What you have to do: Find the string "flash" in the material. Copy every line that has it.

*** Information supplied Section Begins ***

@[simp] theorem State.setCell_parts (s : State) (g : Nat) (x : Cell) :
   (∀ i, (s.setCell g x).host i = s.host i) ∧ (∀ i, (s.setCell g x).ochre i = s.ochre i) ∧ (∀ i, (s.setCell g x).log i = s.log i) ∧
    (∀ i, (s.setCell g x).ring i = s.ring i) ∧ (∀ cid, (s.setCell g x).ctx cid = s.ctx cid) ∧ (∀ i, (s.setCell g x).root i = s.root i) ∧
    (∀ i j, (s.setCell g x).qp i j = s.qp i j) ∧ (∀ i, (s.setCell g x).link i = s.link i) ∧ (∀ i, (s.setCell g x).port i = s.port i) ∧
    (∀ i, (s.setCell g x).gust i = s.gust i) ∧ (∀ i, (s.setCell g x).reg i = s.reg i) ∧ (∀ i, (s.setCell g x).shadowOf i = s.shadowOf i) ∧
    (∀ i q, (s.setCell g x).cmd i q = s.cmd i q) ∧ (∀ i, (s.setCell g x).so i = s.so i) ∧ (∀ i, (s.setCell g x).soOwner i = s.soOwner i) ∧
    (∀ i, (s.setCell g x).soBroken i = s.soBroken i) ∧ (∀ i, (s.setCell g x).owner i = s.owner i) ∧
    (∀ i, (s.setCell g x).chan i = s.chan i) ∧ (∀ i j, (s.setCell g x).band i j = s.band i j) ∧
    (∀ i, (s.setCell g x).readByte i = s.readByte i) ∧ (∀ i, (s.setCell g x).dirEntry i = s.dirEntry i) :=
  ⟨fun _ => rfl, fun _ => rfl, fun _ => rfl, fun _ => rfl, fun _ => rfl, fun _ => rfl, fun _ _ => rfl, fun _ => rfl, fun _ => rfl, fun _ => rfl, fun _ => rfl, fun _ => rfl, fun _ _ => rfl, fun _ => rfl, fun _ => rfl, fun _ => rfl, fun _ => rfl, fun _ => rfl, fun _ _ => rfl, fun _ => rfl, fun _ => rfl⟩

@[simp] theorem State.setOchre_fields (s : State) (d : Nat) (x : Ochre) :
   (s.setOchre d x).pending = s.pending ∧ (s.setOchre d x).phase = s.phase ∧ (s.setOchre d x).pins = s.pins ∧
    (s.setOchre d x).flash = s.flash ∧ (s.setOchre d x).bring = s.bring ∧ (s.setOchre d x).time = s.time ∧
    (s.setOchre d x).fresh = s.fresh ∧ (s.setOchre d x).mem = s.mem ∧ (s.setOchre d x).older = s.older ∧ (s.setOchre d x).own = s.own ∧
    (s.setOchre d x).regs = s.regs ∧ (s.setOchre d x).shadow = s.shadow ∧ (s.setOchre d x).latch = s.latch ∧
    (s.setOchre d x).held = s.held ∧ (s.setOchre d x).tierB0 = s.tierB0 ∧ (s.setOchre d x).tierB1 = s.tierB1 ∧
    (s.setOchre d x).degradeGen = s.degradeGen ∧ (s.setOchre d x).svc = s.svc ∧ (s.setOchre d x).fatal = s.fatal ∧
    (s.setOchre d x).released = s.released ∧ (s.setOchre d x).hostsOn = s.hostsOn ∧ (s.setOchre d x).everReleased = s.everReleased ∧
    (s.setOchre d x).rate = s.rate ∧ (s.setOchre d x).hosts = s.hosts ∧ (s.setOchre d x).cells = s.cells ∧
    (s.setOchre d x).logs = s.logs ∧ (s.setOchre d x).rings = s.rings ∧ (s.setOchre d x).cmds = s.cmds ∧ (s.setOchre d x).ctxs = s.ctxs ∧
    (s.setOchre d x).soVal = s.soVal ∧ (s.setOchre d x).soOwn = s.soOwn ∧ (s.setOchre d x).soBad = s.soBad ∧
    (s.setOchre d x).cellErr = s.cellErr ∧ (s.setOchre d x).fatalRecs = s.fatalRecs ∧ (s.setOchre d x).hbm = s.hbm ∧
    (s.setOchre d x).coh = s.coh ∧ (s.setOchre d x).links = s.links ∧ (s.setOchre d x).fab = s.fab ∧ (s.setOchre d x).roots = s.roots ∧
    (s.setOchre d x).qps = s.qps ∧ (s.setOchre d x).front = s.front ∧ (s.setOchre d x).power = s.power ∧ (s.setOchre d x).sec = s.sec ∧
    (s.setOchre d x).warm = s.warm ∧ (s.setOchre d x).xlt = s.xlt ∧ (s.setOchre d x).mc = s.mc ∧ (s.setOchre d x).irqs = s.irqs :=
  ⟨rfl, rfl, rfl, rfl, rfl, rfl, rfl, rfl, rfl, rfl, rfl, rfl, rfl, rfl, rfl, rfl, rfl, rfl, rfl, rfl, rfl, rfl, rfl, rfl, rfl, rfl, rfl, rfl, rfl, rfl, rfl, rfl, rfl, rfl, rfl, rfl, rfl, rfl, rfl, rfl, rfl, rfl, rfl, rfl, rfl, rfl, rfl⟩

@[simp] theorem State.setOchre_parts (s : State) (d : Nat) (x : Ochre) :
   (∀ i, (s.setOchre d x).host i = s.host i) ∧ (∀ i, (s.setOchre d x).cell i = s.cell i) ∧ (∀ i, (s.setOchre d x).log i = s.log i) ∧
    (∀ i, (s.setOchre d x).ring i = s.ring i) ∧ (∀ cid, (s.setOchre d x).ctx cid = s.ctx cid) ∧
    (∀ i, (s.setOchre d x).root i = s.root i) ∧ (∀ i j, (s.setOchre d x).qp i j = s.qp i j) ∧ (∀ i, (s.setOchre d x).link i = s.link i) ∧
    (∀ i, (s.setOchre d x).port i = s.port i) ∧ (∀ i, (s.setOchre d x).gust i = s.gust i) ∧ (∀ i, (s.setOchre d x).reg i = s.reg i) ∧
    (∀ i, (s.setOchre d x).shadowOf i = s.shadowOf i) ∧ (∀ i q, (s.setOchre d x).cmd i q = s.cmd i q) ∧
    (∀ i, (s.setOchre d x).so i = s.so i) ∧ (∀ i, (s.setOchre d x).soOwner i = s.soOwner i) ∧
    (∀ i, (s.setOchre d x).soBroken i = s.soBroken i) ∧ (∀ i, (s.setOchre d x).owner i = s.owner i) ∧
    (∀ i, (s.setOchre d x).chan i = s.chan i) ∧ (∀ i j, (s.setOchre d x).band i j = s.band i j) ∧
    (∀ i, (s.setOchre d x).readByte i = s.readByte i) ∧ (∀ i, (s.setOchre d x).dirEntry i = s.dirEntry i) :=
  ⟨fun _ => rfl, fun _ => rfl, fun _ => rfl, fun _ => rfl, fun _ => rfl, fun _ => rfl, fun _ _ => rfl, fun _ => rfl, fun _ => rfl, fun _ => rfl, fun _ => rfl, fun _ => rfl, fun _ _ => rfl, fun _ => rfl, fun _ => rfl, fun _ => rfl, fun _ => rfl, fun _ => rfl, fun _ _ => rfl, fun _ => rfl, fun _ => rfl⟩

@[simp] theorem State.setLog_fields (s : State) (d : Nat) (x : DieLog) :
   (s.setLog d x).pending = s.pending ∧ (s.setLog d x).phase = s.phase ∧ (s.setLog d x).pins = s.pins ∧ (s.setLog d x).flash = s.flash ∧
    (s.setLog d x).bring = s.bring ∧ (s.setLog d x).time = s.time ∧ (s.setLog d x).fresh = s.fresh ∧ (s.setLog d x).mem = s.mem ∧
    (s.setLog d x).older = s.older ∧ (s.setLog d x).own = s.own ∧ (s.setLog d x).regs = s.regs ∧ (s.setLog d x).shadow = s.shadow ∧
    (s.setLog d x).latch = s.latch ∧ (s.setLog d x).held = s.held ∧ (s.setLog d x).tierB0 = s.tierB0 ∧ (s.setLog d x).tierB1 = s.tierB1 ∧
    (s.setLog d x).degradeGen = s.degradeGen ∧ (s.setLog d x).svc = s.svc ∧ (s.setLog d x).fatal = s.fatal ∧
    (s.setLog d x).released = s.released ∧ (s.setLog d x).hostsOn = s.hostsOn ∧ (s.setLog d x).everReleased = s.everReleased ∧
    (s.setLog d x).rate = s.rate ∧ (s.setLog d x).hosts = s.hosts ∧ (s.setLog d x).cells = s.cells ∧ (s.setLog d x).ochres = s.ochres ∧
    (s.setLog d x).rings = s.rings ∧ (s.setLog d x).cmds = s.cmds ∧ (s.setLog d x).ctxs = s.ctxs ∧ (s.setLog d x).soVal = s.soVal ∧
    (s.setLog d x).soOwn = s.soOwn ∧ (s.setLog d x).soBad = s.soBad ∧ (s.setLog d x).cellErr = s.cellErr ∧
    (s.setLog d x).fatalRecs = s.fatalRecs ∧ (s.setLog d x).hbm = s.hbm ∧ (s.setLog d x).coh = s.coh ∧ (s.setLog d x).links = s.links ∧
    (s.setLog d x).fab = s.fab ∧ (s.setLog d x).roots = s.roots ∧ (s.setLog d x).qps = s.qps ∧ (s.setLog d x).front = s.front ∧
    (s.setLog d x).power = s.power ∧ (s.setLog d x).sec = s.sec ∧ (s.setLog d x).warm = s.warm ∧ (s.setLog d x).xlt = s.xlt ∧
    (s.setLog d x).mc = s.mc ∧ (s.setLog d x).irqs = s.irqs :=
  ⟨rfl, rfl, rfl, rfl, rfl, rfl, rfl, rfl, rfl, rfl, rfl, rfl, rfl, rfl, rfl, rfl, rfl, rfl, rfl, rfl, rfl, rfl, rfl, rfl, rfl, rfl, rfl, rfl, rfl, rfl, rfl, rfl, rfl, rfl, rfl, rfl, rfl, rfl, rfl, rfl, rfl, rfl, rfl, rfl, rfl, rfl, rfl⟩

@[simp] theorem State.setLog_parts (s : State) (d : Nat) (x : DieLog) :
   (∀ i, (s.setLog d x).host i = s.host i) ∧ (∀ i, (s.setLog d x).cell i = s.cell i) ∧ (∀ i, (s.setLog d x).ochre i = s.ochre i) ∧
    (∀ i, (s.setLog d x).ring i = s.ring i) ∧ (∀ cid, (s.setLog d x).ctx cid = s.ctx cid) ∧ (∀ i, (s.setLog d x).root i = s.root i) ∧
    (∀ i j, (s.setLog d x).qp i j = s.qp i j) ∧ (∀ i, (s.setLog d x).link i = s.link i) ∧ (∀ i, (s.setLog d x).port i = s.port i) ∧
    (∀ i, (s.setLog d x).gust i = s.gust i) ∧ (∀ i, (s.setLog d x).reg i = s.reg i) ∧ (∀ i, (s.setLog d x).shadowOf i = s.shadowOf i) ∧
    (∀ i q, (s.setLog d x).cmd i q = s.cmd i q) ∧ (∀ i, (s.setLog d x).so i = s.so i) ∧ (∀ i, (s.setLog d x).soOwner i = s.soOwner i) ∧
    (∀ i, (s.setLog d x).soBroken i = s.soBroken i) ∧ (∀ i, (s.setLog d x).owner i = s.owner i) ∧
    (∀ i, (s.setLog d x).chan i = s.chan i) ∧ (∀ i j, (s.setLog d x).band i j = s.band i j) ∧
    (∀ i, (s.setLog d x).readByte i = s.readByte i) ∧ (∀ i, (s.setLog d x).dirEntry i = s.dirEntry i) :=
  ⟨fun _ => rfl, fun _ => rfl, fun _ => rfl, fun _ => rfl, fun _ => rfl, fun _ => rfl, fun _ _ => rfl, fun _ => rfl, fun _ => rfl, fun _ => rfl, fun _ => rfl, fun _ => rfl, fun _ _ => rfl, fun _ => rfl, fun _ => rfl, fun _ => rfl, fun _ => rfl, fun _ => rfl, fun _ _ => rfl, fun _ => rfl, fun _ => rfl⟩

*** Information supplied Section Ends ***

Result below:
    (s.setOchre d x).flash = s.flash ∧ (s.setOchre d x).bring = s.bring ∧ (s.setOchre d x).time = s.time ∧
   (s.setLog d x).pending = s.pending ∧ (s.setLog d x).phase = s.phase ∧ (s.setLog d x).pins = s.pins ∧ (s.setLog d x).flash = s.flash ∧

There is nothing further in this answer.